Additionally, the genes involved in the β-oxidation pathway are often the deletion targets to increase lipid accumulation (160). After the characterization and deletion of the YlGSY1 gene encoding glycogen synthase, Bhutada et al. (144) increased the TAG accumulation of the engineered strain by 60% as compared with the wild-type strains. This proves that glycogen synthesis is a competing pathway, and its elimination is beneficial for the production of neutral lipids.

In addition to the above-mentioned polyunsaturated fatty acids, some of these strains can also produce high levels of squalene and carotenoids, two other compounds of commercial value with rapidly growing market potential (182). Squalene has antioxidant and anticancer activities with broad applications in food and cosmetics industries. Besides, squalene has been used as vaccine adjuvant in vaccine formulations (43, 183). Since, the demand for squalene has increased during the last decade, microbial production of squalene has been investigated as a promising alternative source for traditional extraction methods from shark liver or plant lipids (184). Microbial strains are capable of producing non-polluting, low-cost, high-quality and sustainable sources of squalene, which is the main direction of the lipid-based biofuel industry.

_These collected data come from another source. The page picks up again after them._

theorem upd_fabric (d : Dev) (c : CoreSt) (b : BookSt) (s : SfiSt) (h : HostSt) (f : FolioSt) (x : FlashSt) (p : PairSt) (w : PwrSt) :
    ({ d with toCoreSt := c, toBookSt := b, toSfiSt := s, toHostSt := h, toFolioSt := f, toFlashSt := x, toPairSt := p, toPwrSt := w } : Dev).fabric = d.fabric := rfl

@[simp] theorem setReg_fabric (d : Dev) (r : RegName) (i v : Nat) : (d.setReg r i v).fabric = d.fabric := rfl

@[simp] theorem set_fabric (d : Dev) (f : Fld) (i v : Nat) : (d.set f i v).fabric = d.fabric := rfl

@[simp] theorem setBit_fabric (d : Dev) (f : Fld) (i b : Nat) (v : Bool) : (d.setBit f i b v).fabric = d.fabric := by
  unfold Dev.setBit; simp

@[simp] theorem satCount_fabric (d : Dev) (r : RegName) (i n : Nat) : (d.satCount r i n).fabric = d.fabric := by
  unfold Dev.satCount; rw [setReg_fabric]

@[simp] theorem raiseBits_fabric (d : Dev) (r : RegName) (i b : Nat) : (d.raiseBits r i b).fabric = d.fabric := by
  unfold Dev.raiseBits; dsimp only; rw [setReg_fabric, upd_fabric]

@[simp] theorem raise_fabric (d : Dev) (f : Fld) (i b : Nat) : (d.raise f i b).fabric = d.fabric := by
  unfold Dev.raise; simp

@[simp] theorem emit_fabric (d : Dev) (e : OutEv) : (d.emit e).fabric = d.fabric := rfl

@[simp] theorem draw_fabric (d : Dev) (k : Nat) : (d.draw k).2.fabric = d.fabric := rfl

@[simp] theorem mark_fabric (d : Dev) (k n : Nat) : (d.mark k n).fabric = d.fabric := rfl

@[simp] theorem raiseFirst_fabric (d : Dev) (f : Fld) (i b n : Nat) : (d.raiseFirst f i b n).fabric = d.fabric := by
  unfold Dev.raiseFirst; dsimp only; split <;> simp

@[simp] theorem countQ_fabric (d : Dev) (s i n : Nat) (a : Attr) : (d.countQ s i n a).fabric = d.fabric := by
  unfold Dev.countQ; split
  · dsimp only; split
    · rfl
    · split
      · exact upd_fabric _ _ _ _ _ _ _ _ _
      · simp only [raise_fabric]; exact upd_fabric _ _ _ _ _ _ _ _ _
  · rfl

@[simp] theorem storeRec_fabric (d : Dev) (r : Rec) : (storeRec d r).1.fabric = d.fabric := by
  unfold storeRec; split
  · simp only [countQ_fabric]; exact upd_fabric _ _ _ _ _ _ _ _ _
  · dsimp only; split <;> simp only [raiseFirst_fabric, countQ_fabric, satCount_fabric]; exact upd_fabric _ _ _ _ _ _ _ _ _

@[simp] theorem takeSnap_fabric (d : Dev) : (takeSnap d).fabric = d.fabric := by
  unfold takeSnap; split
  · rfl
  · simp only [countQ_fabric, set_fabric, setReg_fabric]; exact upd_fabric _ _ _ _ _ _ _ _ _

@[simp] theorem ite_fabric (c : Prop) [Decidable c] (a b : Dev) : (if c then a else b).fabric = if c then a.fabric else b.fabric := by
  split <;> rfl

theorem dumpSkip_fabric (d : Dev) : (dumpSkip d).fabric = d.fabric := by
  unfold dumpSkip; rw [countQ_fabric, raise_fabric, satCount_fabric, upd_fabric]

theorem dumpBegin_fabric (d : Dev) : (dumpBegin d).fabric = d.fabric := by
  unfold dumpBegin; dsimp only; split
  · rw [takeSnap_fabric, setReg_fabric]
  · rw [setReg_fabric]

theorem dumpHold_fabric (d : Dev) (x : DumpRec) (c : Nat) : (dumpHold d x c).fabric = d.fabric := by
  unfold dumpHold; dsimp only; split
  · rw [countQ_fabric, countQ_fabric, set_fabric, upd_fabric]
  · rw [countQ_fabric, set_fabric, upd_fabric]

@[simp] theorem latchDump_fabric (d : Dev) (c o : Nat) : (latchDump d c o).1.fabric = d.fabric := by
  unfold latchDump; split
  · exact dumpSkip_fabric d
  · dsimp only; rw [dumpHold_fabric, dumpBegin_fabric]

@[simp] theorem recArgs_fabric (d : Dev) (e : Evt) : (recArgs d e).1.fabric = d.fabric := by
  unfold recArgs; split <;> simp

theorem foldl_fabric {α : Type} (f : Dev → α → Dev) (h : ∀ d a, (f d a).fabric = d.fabric) (l : List α) (d : Dev) :
    (l.foldl f d).fabric = d.fabric := by
  induction l generalizing d with
  | nil => rfl
  | cons a l ih => rw [List.foldl_cons, ih, h]

@[simp] theorem nvme_fabric (d : Dev) (n o a l : Nat) : (d.nvme n o a l).fabric = d.fabric := rfl

@[simp] theorem headerWrite_fabric (d : Dev) : d.headerWrite.fabric = d.fabric := by
  unfold Dev.headerWrite; rw [foldl_fabric _ (fun d n => nvme_fabric d _ _ _ _)]; rfl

Aurantiochytrium strains have the potential to produce large amounts of squalene, and Aurantiochytrium is known for its potential to produce large amounts of polyunsaturated DHA on a large scale (185). Furthermore, Thraustochytrid reported the co-production of squalene and DHA from inexpensive feedstocks such as organic solvent pretreatment spruce hydrolysis (186).